This was the last report made upon the condition of the department of foreign affairs. The last act relative to foreign affairs was taken by the expiring Congress, September 16, 1788, when, on a report from a committee composed of Hamilton, Madison, Dane and Edwards it was:

Resolved, That no further progress be made in the negotiations with Spain, by the secretary for foreign affairs, but that the subject to which they relate be referred to the federal government, which is to assemble in March next.50


Reports of Committees relating to Department of Foreign Affairs, Library of Congress MSS.

50 Secret Journals, iv. 452.

One month later the Congress of the confederation was dead, not a sufficient number of members attending to form a quorum.

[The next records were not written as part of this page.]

-- ==== Sys2Proof/Certificates/Slice0/Obligations.lean ====
section
/-! DEFINITION. The statements for the provers. -/

open Sys2Proof Sys2Proof.Machine

/-! ### The machine as a whole -/

/-- One step takes the command at the front of the queue and carries it out on the state with the queue's
rest. -/
def StepRunsFrontCommand : Prop :=
  ∀ (c : Instr) (rest : List Instr) (s : State),
    s.pending = c :: rest → step s = exec c { s with pending := rest }

/-- On an empty queue the part idles (log entry 2). -/
def StepIdlesOnEmptyQueue : Prop :=
  ∀ s : State, s.pending = [] → step s = .next s

/-- A step carries out the command at the front of the queue on the state with the queue's rest, and idles on
an empty queue. -/
def Obligations.StepTakesFrontOrIdles : Prop :=
  StepRunsFrontCommand ∧ StepIdlesOnEmptyQueue

/-- A command whose occasion does not stand changes nothing (log entry 1): no request or command of the mailbox is
taken, the link does not take part, the part is held in reset. -/
def NoOccasionChangesNothing : Prop :=
  ∀ s : State,
    (∀ l : Link, (∀ f, ¬s.takesRequest l f) →
      ∀ c ∈ [Instr.acquire l, .renew l, .release l, .widen l, .narrow l, .park l, .queryLease l,
        .queryZone l, .badKind l], exec c s = .next s) ∧
    ((∀ code args, ¬s.takesCommand code args) →
      ∀ c ∈ [Instr.readZone, .setZone, .readClass, .setClass, .readLease, .setThreshold, .readList,
        .nextExpiry, .classLoad, .fenceWait, .fenceForce, .lift, .revoke], exec c s = .next s) ∧
    ((∀ code args, ¬s.takesDirect code args) → ∀ (n e : Nat) (b : Table 4 Nat),
      ∀ c ∈ [Instr.readLink, .setLink n, .linkReset n, .store, .warmRestart b, .badCommand,
        .setTimebase e], exec c s = .next s) ∧
    (∀ l : Link, (s.link l).line.enabled = false ∨ s.inReset = true ∨ s.restarting = true →
      ∀ (n idle : Nat) (x : RawChar),
      ∀ c ∈ [Instr.decodeEntry l, .clientRestart l, .linkDisable l n, .replySend l, .noticeBuild l,
        .frameComplete l, .characterReceived l idle x], exec c s = .next s) ∧
    (s.inReset = true ∨ s.restarting = true ∨ s.running = false → ∀ i,
      ∀ c ∈ [Instr.tick, .lapse i, .expiry i, .revokeForLateness i], exec c s = .next s) ∧
    (s.inReset = true → ∀ (e : Nat) (b : Table 4 Nat) (finishing : Bool),
      ∀ c ∈ [Instr.lockRunTimeout, .syncinLoss, .internalTick, .searchTimeout, .runningChangeScan,
        .wrstNLow b finishing, .syncinPulse e], exec c s = .next s)

/-- A source of the request arbiter has a request waiting: a link's request slot is full, or a command of the
lease engine or the expiry engine waits in the mailbox (R29, R168). -/
def SourceWaits (s : State) (k : Fin 5) : Prop :=
  (∃ l : Link, k.1 = l.1 ∧ (s.link l).requestSlot ≠ none) ∨
    (k = 4 ∧ s.port.command ∈ [0x01, 0x02, 0x03, 0x04, 0x05, 0x06, 0x07, 0x08, 0x09, 0x0A, 0x0B, 0x0C] ∧
      ∃ args, s.port.phase = .waiting args)

/-- R29: the engine, when it is free, takes the first waiting request in the rotation L0, L1, L2, L3, mailbox
after the source served last. It is free outside reset and warm restarts, unless the scan of a change into
running is still to be made (R45, R130, log entry 6). -/
def ArbiterRotation : Prop :=
  ∀ (s : State) (k : Fin 5), s.turn k = true ↔
    s.inReset = false ∧ s.restarting = false ∧
      ¬(s.running = true ∧ HandedEvent.runningChange ∈ s.clock.handed) ∧
      SourceWaits s k ∧ ∃ d : Fin 5, s.arbiter + 1 + d = k ∧ ∀ e < d, ¬SourceWaits s (s.arbiter + 1 + e)

/-- No command stops the part, and none touches the queue; one whose occasion does not stand changes nothing (log
entry 1), and the arbiter decides which request stands first (R29). -/
def Obligations.EveryCommandAnswersNext : Prop :=
  (∀ (c : Instr) (s : State), ∃ t, exec c s = .next t ∧ t.pending = s.pending) ∧
    NoOccasionChangesNothing ∧ ArbiterRotation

The only two secretaries of foreign affairs before the Constitution went into effect were Livingston and Jay. Both showed conspicuous ability, and it is doubtful if men better equipped for the office they held could have been found in America. The diplomacy of the Revolution was, on the whole, splendidly successful, but this was due chiefly to the energy and genius of the American diplomatists, for the machinery which they were obliged to use was weak and inadequate for its purpose. In no branch of governmental affairs was the necessity for a stronger government and closer union of the states more crying than in our foreign relations, and this was more evident after the peace than it was while the states clung together in the common danger of war.

"When our ministers and agents in Europe," says John Fiske, "raised the question as to making commercial treaties, they were disdainfully asked whether European powers were expected to deal with thirteen governments or with one. If it was answered that the United States constituted a single government so far as their relations with foreign powers were concerned, then we were forthwith twitted with our failure to keep our engagements with England with regard to the loyalists and the collection of private debts. 'Yes, we see,' said the European diplomats; 'the United States are one nation to-day and thirteen to-morrow, according as may seem to subserve their selfish interests.' Jefferson, at Paris, was told again and again that it was useless for the French government to enter into any agreement with the United States, as there was no certainty that it would be fulfilled on our part, and the same things were said all over Europe."

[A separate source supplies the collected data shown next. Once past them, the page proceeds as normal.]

-- ==== Sys2Proof/Laws/Evolving.lean ====
section
/-! SUPPORT. What every event but a few does to the records and the list: no record appears, none changes its link,
tag or priority, none leaves its limits, and the entries that stay in the list keep their kind and sequence. The
few are ACQUIRE and PARK, which put records into the table and the list, SET_ZONE, SET_CLASS and the cold start
(R10, R23, R46, R47, R64). -/

namespace Sys2Proof.Machine

/-- Every entry of the list stands there once and is a record that waits: what of R46 the grant scan relies on. -/
def State.ListQueued (s : State) : Prop :=
  s.waiting.Nodup ∧ ∀ i ∈ s.waiting, ∀ r, s.lease i = some r → r.phase.queued = true

theorem State.ListLaw.listQueued {s : State} (h : s.ListLaw) : s.ListQueued := by
  refine ⟨h.1, fun i hi r hr => ?_⟩
  obtain ⟨q, hq, hw⟩ := (h.2.2 i).mp hi
  rw [hr] at hq
  cases hq
  exact hw

/-- Record `r` may become `q`: same link, tag and priority, and within its limits if it was. -/
def State.becomes (s : State) (r q : Lease) : Prop :=
  q.owner = r.owner ∧ q.tag = r.tag ∧ q.priority = r.priority ∧
    ((r.phase.live = true → s.WithinLimits r) → q.phase.live = true → s.WithinLimits q)

/-- The record of an entry that stays in the list keeps its kind and sequence. -/
def Lease.sameEntry (r q : Lease) : Prop :=
  q.phase.queued = true ∧ q.phase.isParked = r.phase.isParked ∧ q.phase.sequence = r.phase.sequence

/-- `t` comes from `s` with no record put into the table or the list. -/
def State.evolves (s t : State) : Prop :=
  s.ListQueued →
    (∀ z, (t.zone z).cls = (s.zone z).cls) ∧ (∀ c, t.cls c = s.cls c) ∧ t.sequence = s.sequence ∧
      t.waiting.Sublist s.waiting ∧
      ∀ i q, t.lease i = some q →
        ∃ r, s.lease i = some r ∧ s.becomes r q ∧ (i ∈ t.waiting → r.sameEntry q)

theorem limitsOf_congr {s t : State} (hz : ∀ z, (t.zone z).cls = (s.zone z).cls) (hc : ∀ c, t.cls c = s.cls c)
    (zs : List ZoneId) : t.limitsOf zs = s.limitsOf zs := by
  unfold State.limitsOf
  simp only [hz, hc]

theorem withinLimits_congr {s t : State} (hz : ∀ z, (t.zone z).cls = (s.zone z).cls)
    (hc : ∀ c, t.cls c = s.cls c) (r : Lease) : t.WithinLimits r ↔ s.WithinLimits r := by
  unfold State.WithinLimits
  rw [limitsOf_congr hz hc]

theorem State.becomes.refl (s : State) (r : Lease) : s.becomes r r := ⟨rfl, rfl, rfl, fun h => h⟩

theorem State.becomes.trans {s : State} {r q v : Lease} (h₁ : s.becomes r q) (h₂ : s.becomes q v) :
    s.becomes r v :=
  ⟨h₂.1.trans h₁.1, h₂.2.1.trans h₁.2.1, h₂.2.2.1.trans h₁.2.2.1, fun h => h₂.2.2.2 (h₁.2.2.2 h)⟩

theorem State.evolves.listQueued {s t : State} (h : s.evolves t) (hs : s.ListQueued) : t.ListQueued := by
  obtain ⟨-, -, -, hw, hl⟩ := h hs
  refine ⟨hw.nodup hs.1, fun i hi q hq => ?_⟩
  obtain ⟨r, -, -, hk⟩ := hl i q hq
  exact (hk hi).1

theorem State.evolves.trans {s t u : State} (h₁ : s.evolves t) (h₂ : t.evolves u) : s.evolves u := by
  intro hs
  obtain ⟨a₁, a₂, a₃, a₄, a₅⟩ := h₁ hs
  obtain ⟨b₁, b₂, b₃, b₄, b₅⟩ := h₂ (h₁.listQueued hs)
  refine ⟨fun z => (b₁ z).trans (a₁ z), fun c => (b₂ c).trans (a₂ c), b₃.trans a₃, b₄.trans a₄, ?_⟩
  intro i v hv
  obtain ⟨q, hq, hqv, hk⟩ := b₅ i v hv
  obtain ⟨r, hr, hrq, hk'⟩ := a₅ i q hq
  refine ⟨r, hr, hrq.trans ⟨hqv.1, hqv.2.1, hqv.2.2.1, fun h hl => ?_⟩, fun hi => ?_⟩
  · exact (withinLimits_congr a₁ a₂ v).mp
      (hqv.2.2.2 (fun hl' => (withinLimits_congr a₁ a₂ q).mpr (h hl')) hl)
  · obtain ⟨k₁, k₂, k₃⟩ := hk hi
    obtain ⟨-, k₅, k₆⟩ := hk' (b₄.subset hi)
    exact ⟨k₁, k₂.trans k₅, k₃.trans k₆⟩

/-- The records and the list stay. -/
theorem State.evolves.congr {s t : State} (hz : ∀ z, (t.zone z).cls = (s.zone z).cls)
    (hc : ∀ c, t.cls c = s.cls c) (hs : t.slots = s.slots) (hw : t.waiting = s.waiting)
    (hq : t.sequence = s.sequence) : s.evolves t := by
  intro h
  have hl : ∀ i, t.lease i = s.lease i := fun i => by simp only [State.lease, State.slot, hs]
  refine ⟨hz, hc, hq, hw ▸ List.Sublist.refl _, fun i q hi => ?_⟩
  rw [hl] at hi
  exact ⟨q, hi, .refl s q, fun hm => ⟨h.2 i (hw ▸ hm) q hi, rfl, rfl⟩⟩

theorem State.evolves.refl (s : State) : s.evolves s := .congr (fun _ => rfl) (fun _ => rfl) rfl rfl rfl

theorem State.evolves.foldl {α : Type} {f : State → α → State} (h : ∀ (s : State) x, s.evolves (f s x))
    (xs : List α) (s : State) : s.evolves (xs.foldl f s) := by
  induction xs generalizing s with
  | nil => exact .refl s
  | cons x xs ih => exact (h s x).trans (ih _)

/-- A record replaced by one that it may become, of the same entry if it waits. -/
theorem setLease_evolves {s : State} {i : SlotId} {r q : Lease} (hr : s.lease i = some r)
    (hq : s.becomes r q) (hk : r.phase.queued = true → r.sameEntry q) : s.evolves (s.setLease i q) := by
  intro h
  refine ⟨by simp, by simp, by simp, by simp, fun j v hv => ?_⟩
  simp only [State.setLease_views, State.setLease_fields] at hv ⊢
  split at hv
  · next hj =>
    subst hj
    cases hv
    exact ⟨r, hr, hq, fun hm => hk (h.2 j hm r hr)⟩
  · exact ⟨v, hv, .refl s v, fun hm => ⟨h.2 j hm v hv, rfl, rfl⟩⟩

theorem mapLeases_evolves {s : State} {f : SlotId → Lease → Lease} (hf : ∀ i r, s.becomes r (f i r))
    (hk : ∀ i (r : Lease), r.phase.queued = true → r.sameEntry (f i r)) : s.evolves (s.mapLeases f) := by
  intro h
  refine ⟨by simp, by simp, by simp, by simp, fun j v hv => ?_⟩
  simp only [State.mapLeases_views, State.mapLeases_fields, Option.map_eq_some_iff] at hv ⊢
  obtain ⟨r, hr, rfl⟩ := hv
  exact ⟨r, hr, hf j r, fun hm => hk j r (h.2 j hm r hr)⟩

theorem setZoneState_evolves (s : State) (z : ZoneId) (x : ZoneState) : s.evolves (s.setZoneState z x) := by
  refine .congr (fun w => ?_) (by simp) (by simp) (by simp) (by simp)
  simp only [State.setZoneState_views]
  split
  · next h => rw [h]
  · rfl

theorem setEarmark_evolves (s : State) (z : ZoneId) (e : Option SlotId) : s.evolves (s.setEarmark z e) := by
  refine .congr (fun w => ?_) (by simp) (by simp) (by simp) (by simp)
  simp only [State.setEarmark_views]
  split
  · next h => rw [h]
  · rfl

theorem raiseTable_evolves (s : State) (f : Byte) : s.evolves (s.raiseTable f) :=
  .congr (by simp) (by simp) (by simp) (by simp) (by simp)

theorem clearEarmarks_evolves (s : State) : s.evolves s.clearEarmarks :=
  .congr (fun z => by simp [State.clearEarmarks, State.zone]) (fun _ => rfl) rfl rfl rfl

theorem giveUpZone_evolves (s : State) (z : ZoneId) : s.evolves (s.giveUpZone z) := by
  unfold State.giveUpZone
  split
  · exact setZoneState_evolves _ _ _
  · exact (setZoneState_evolves _ _ _).trans (raiseTable_evolves _ _)
  · exact .refl s

theorem giveUpZones_evolves (s : State) (zs : List ZoneId) : s.evolves (s.giveUpZones zs) :=
  .foldl giveUpZone_evolves zs s

theorem takeZones_evolves (s : State) (i : SlotId) (zs : List ZoneId) : s.evolves (s.takeZones i zs) :=
  .foldl (fun t z => setZoneState_evolves t z _) zs s

theorem leaveList_evolves (s : State) (i : SlotId) : s.evolves (s.leaveList i) := by
  intro h
  refine ⟨by simp, by simp, by simp, by simp, fun j v hv => ?_⟩
  simp only [State.leaveList_views, State.leaveList_fields, List.mem_filter] at hv ⊢
  exact ⟨v, hv, .refl s v, fun hm => ⟨h.2 j hm.1 v hv, rfl, rfl⟩⟩

theorem freeSlot_evolves (s : State) (i : SlotId) : s.evolves (s.freeSlot i) := by
  intro h
  refine ⟨by simp, ?_, by simp, by simp, fun j v hv => ?_⟩
  · intro c
    unfold State.cls
    rw [(freeSlot_tableOnly s i).fields.1]
  · simp only [freeSlot_views] at hv ⊢
    split at hv
    · cases hv
    · exact ⟨v, hv, .refl s v, fun hm => ⟨h.2 j hm v hv, rfl, rfl⟩⟩

/-- A record that is not in the list ends. -/
theorem terminate_evolves {s : State} {i : SlotId} {r : Lease} {p : Phase} (hr : s.lease i = some r)
    (hp : p.live = false) (hi : s.ListQueued → i ∉ s.waiting) : s.evolves (s.terminate i r p) := by
  unfold State.terminate
  split
  · intro h
    refine ⟨by simp, by simp, by simp, by simp, fun j v hv => ?_⟩
    simp only [State.setLease_views, State.setLease_fields] at hv ⊢
    split at hv
    · next hj =>
      subst hj
      cases hv
      exact ⟨r, hr, ⟨rfl, rfl, rfl, fun _ hl => by simp [hp] at hl⟩, fun hm => absurd hm (hi h)⟩
    · exact ⟨v, hv, .refl s v, fun hm => ⟨h.2 j hm v hv, rfl, rfl⟩⟩
  · exact freeSlot_evolves s i

theorem endHeld_evolves {s : State} {i : SlotId} {r : Lease} {p : Phase} (hr : s.lease i = some r)
    (hh : r.phase.queued = false) (hp : p.live = false) : s.evolves (s.endHeld i r p) := by
  unfold State.endHeld
  refine (giveUpZones_evolves s r.zones).trans (terminate_evolves (by simpa using hr) hp fun h hm => ?_)
  have := h.2 i hm r (by simpa using hr)
  rw [hh] at this
  cases this

theorem endQueued_evolves {s : State} {i : SlotId} {r : Lease} {p : Phase} (hr : s.lease i = some r)
    (hp : p.live = false) : s.evolves (s.endQueued i r p) := by
  unfold State.endQueued
  exact (leaveList_evolves s i).trans (terminate_evolves (by simpa using hr) hp fun _ => by simp)

/-! ### The grant scan -/

theorem startYield_becomes (s : State) (r : Lease) : s.becomes r r.startYield := by
  refine ⟨by simp, ?_, by simp, ?_⟩
  · unfold Lease.startYield
    split <;> rfl
  · unfold Lease.startYield
    split
    · next c w hp =>
      intro h _
      obtain ⟨h₁, h₂, h₃, h₄, h₅, h₆⟩ := h (by simp [hp, Phase.live, Phase.holds])
      rw [hp] at h₄
      exact ⟨h₁, h₂, h₃, fun _ => h₄ rfl, fun hq => by simp [Phase.queued] at hq, le_refl _⟩
    · exact fun h => h

theorem withdrawYield_becomes (s : State) (r : Lease) : s.becomes r r.withdrawYield := by
  refine ⟨by simp, ?_, by simp, ?_⟩
  · unfold Lease.withdrawYield
    split <;> rfl
  · unfold Lease.withdrawYield
    split
    · next c y w hp =>
      intro h _
      obtain ⟨h₁, h₂, h₃, h₄, h₅, h₆⟩ := h (by simp [hp, Phase.live, Phase.holds])
      rw [hp] at h₄
      exact ⟨h₁, h₂, h₃, fun _ => h₄ rfl, fun hq => by simp [Phase.queued] at hq, Nat.zero_le _⟩
    · exact fun h => h

theorem startYield_sameEntry {r : Lease} (h : r.phase.queued = true) : r.sameEntry r.startYield := by
  rw [startYield_idle (by cases hp : r.phase <;> simp_all [Phase.queued, Phase.holds])]
  exact ⟨h, rfl, rfl⟩

theorem withdrawYield_sameEntry {r : Lease} (h : r.phase.queued = true) : r.sameEntry r.withdrawYield := by
  rw [withdrawYield_idle (by cases hp : r.phase <;> simp_all [Phase.queued, Phase.holds])]
  exact ⟨h, rfl, rfl⟩

theorem granted_becomes (s : State) {r : Lease} (h : r.phase.queued = true) : s.becomes r r.granted := by
  refine ⟨rfl, rfl, rfl, fun hr _ => ?_⟩
  obtain ⟨h₁, h₂, h₃, -, -, -⟩ := hr (by simp [Phase.live, h])
  refine ⟨h₁, h₂, ?_, fun _ => h₂, fun hq => by simp [Lease.granted, Phase.queued] at hq, Nat.zero_le _⟩
  show (if r.phase.isParked then r.renewals else 0) ≤ _
  split
  · exact h₃
  · exact Nat.zero_le _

51 The Critical Period of American History, p. 160 (3d edition).



The consular service of the United States has been for a long time the object of a great deal of criticism, some of which unfortunately has been well founded but much has been due to imperfect acquaintance with the legitimate functions of consuls and, therefore, to lack of ability to judge accurately of their shortcomings. It is of interest to note that of recent years the criticism has been for the most part confined to our own country, while from the people of other nations our consuls have received unstinted praise for their activity and efficiency, and our system has been frequently held up abroad as a model after which to reorganize some of the older European systems the virtues of which it has been the custom of our people to extol. But while it is true that in many respects our consuls have shown themselves the equals if not the superiors of the consuls of other nations, the fact remains that our service has been uneven in point of efficiency; there has been no satisfactory organization; little care has been exercised in the selection of persons for appointment; and the salaries and equipment have been far from adequate. Repeated attempts to correct these defects have been made during a period dating almost from the beginning of the government, but, with the exception of the improvements made in 1856, all these attempts have failed largely because they lacked the support of any considerable public sentiment.

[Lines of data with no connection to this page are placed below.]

/-- Taken or not, a command leaves the state or completes. -/
theorem takeCommand_cases (code : Byte) (form : Table 8 Byte → Bool)
    (eval : Table 8 Byte → State → State × CmdResult) (s : State) :
    takeCommand code form eval s = s ∨
      (takeCommand code form eval s).port.phase = .idle ∧ s.port.command = code ∧
        ∃ args, s.port.phase = .waiting args := by
  unfold takeCommand
  split
  · next args ha =>
    split
    · next h =>
      simp only [Bool.and_eq_true, beq_iff_eq] at h
      exact .inr ⟨rfl, h.1.2, args, ha⟩
    · exact .inl rfl
  · exact .inl rfl

theorem takeDirect_cases (code : Byte) (eval : Table 8 Byte → State → State × CmdResult) (s : State) :
    takeDirect code eval s = s ∨
      (takeDirect code eval s).port.phase = .idle ∧ s.port.command = code ∧
        ∃ args, s.port.phase = .waiting args := by
  unfold takeDirect
  split
  · next args ha =>
    split
    · next h =>
      simp only [Bool.and_eq_true, beq_iff_eq] at h
      exact .inr ⟨rfl, h.2, args, ha⟩
    · exact .inl rfl
  · exact .inl rfl

/-- With no command waiting and no STORE in progress, no step completes a command. -/
theorem completions_still {n : Nat} {s : State} (hw : ∀ args, s.port.phase ≠ .waiting args)
    (hs : ∀ copy, s.port.phase ≠ .storing copy) : ∀ f ∈ completions n, f s = .next s := by
  have hc : ∀ {code form eval}, takeCommand code form eval s = s := takeCommand_phase hw
  have hd : ∀ {code eval}, takeDirect code eval s = s := takeDirect_phase hw
  simp only [completions, List.forall_mem_cons, List.not_mem_nil, false_imp_iff, implies_true, and_true]
  simp only [execReadZone, execSetZone, execReadClass, execSetClass, execReadLease, execSetThreshold, execReadList,
    execNextExpiry, execClassLoad, execFenceWait, execFenceForce, execLift, execRevoke, execSetTimebase,
    execReadLink, execSetLink, execLinkReset, execStoreComplete, execBadCommand, hc, hd, and_true]

/-- The steps that can complete a command leave a state in which none is in progress. -/
theorem completions_idle {n : Nat} {s : State} (h : s.port.phase = .idle) :
    ∀ f ∈ completions n, f s = .next s :=
  completions_still (fun _ hw => by rw [h] at hw; cases hw) fun _ hs => by rw [h] at hs; cases hs

theorem foldl_same {fs : List (State → Host.Outcome State Fault Refusal)} {s : State}
    (h : ∀ f ∈ fs, f s = .next s) : fs.foldl (fun t step => orSame t (step t)) s = s := by
  induction fs with
  | nil => rfl
  | cons f fs ih =>
    rw [List.foldl_cons, h f (List.mem_cons_self ..)]
    exact ih fun g hg => h g (List.mem_cons_of_mem _ hg)

/-- Where every step of the list but those that end in `u` leaves the state, and one of them does end in `u`, the
command finishes in `u`. -/
theorem foldl_completes {fs : List (State → Host.Outcome State Fault Refusal)} {s u : State}
    (hu : ∀ f ∈ fs, f u = .next u) (h : ∀ f ∈ fs, f s = .next s ∨ f s = .next u)
    (he : ∃ f ∈ fs, f s = .next u) : fs.foldl (fun t step => orSame t (step t)) s = u := by
  induction fs with
  | nil =>
    obtain ⟨f, hf, -⟩ := he
    cases hf
  | cons f fs ih =>
    rw [List.forall_mem_cons] at hu h
    rw [List.foldl_cons]
    rcases h.1 with hs | hs
    · rw [hs]
      by_cases hfu : f s = .next u
      · have hsu : s = u := by
          rw [hs] at hfu
          cases hfu
          rfl
        subst hsu
        exact foldl_same hu.2
      · obtain ⟨g, hg, hgu⟩ := he
        rcases List.mem_cons.mp hg with rfl | hg
        · exact absurd hgu hfu
        · exact ih hu.2 h.2 ⟨g, hg, hgu⟩
    · rw [hs]
      exact foldl_same hu.2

The great majority of our people have been so busily engaged in the development of the immense resources of the country that until recently they have had little occasion to interest themselves in the character or usefulness of our representatives abroad. But the growth of our foreign commerce and the closer relations which our people enjoy with the peoples of other nations have given rise to a demand for a better consular service in response to which a law was passed last year making possible for the first time the organization of the consular system in a manner calculated to develop its efficiency and usefulness. The importance of that law can be more fully appreciated after a brief account of the condition of the consular service in the past and of the efforts made to improve it.

By the treaty of amity and commerce concluded with France on the sixth of February, 1778, the United States first formally recognized the right of consular representation. That treaty granted. mutually the right of each nation to appoint in the ports of the other consuls, vice consuls, agents and commissaries and stipulated that their functions should be regulated by a particular agreement to be negotiated later. Unlike France, the United States did not at once take advantage of the rights conceded by the treaty, and continued to rely upon its political and commercial agents abroad for the performance of consular functions in case of need. The necessity for some officer to perform these functions had become apparent as early as 1776 when Silas Deane and Thomas Morris, who had been sent to France to represent the colonies as political and commercial agents, found that they were not infrequently called upon to care for American seamen and vessels. After the arrival in Paris of Benjamin Franklin and Arthur Lee, who undertook with Deane, the negotiation of the treaty of commerce, the purely consular duties, in addition to the purchase of supplies and the promotion of commerce, became so burdensome that they interfered seriously with the satisfactory discharge of the more important diplomatic work with which the commissioners were charged. Early in 1778 complaints from the commissioners began to reach congress, and in May of that year John Adams, who had been elected a commissioner in place of Deane and had arrived in France in April, criticised severely the system of combining the business of a public minister with that of a commercial agent. In July the commissioners unanimously recommended to congress the appointment of consuls, and the following year Franklin wrote:

We have long since written to congress advising and requesting that consuls might be appointed, and we have expected every day for some months intelligence of such appointments. (3 Wharton: Diplomatic Correspondence, p. 35.)

and again:

Commercial agents . . and the captains are continually writing for my opinion or orders or leave to do this or that, by which much time is lost to them and much of mine taken up to little purpose from my ignorance. (3 Wharton: Diplomatic Correspondence, p. 191.)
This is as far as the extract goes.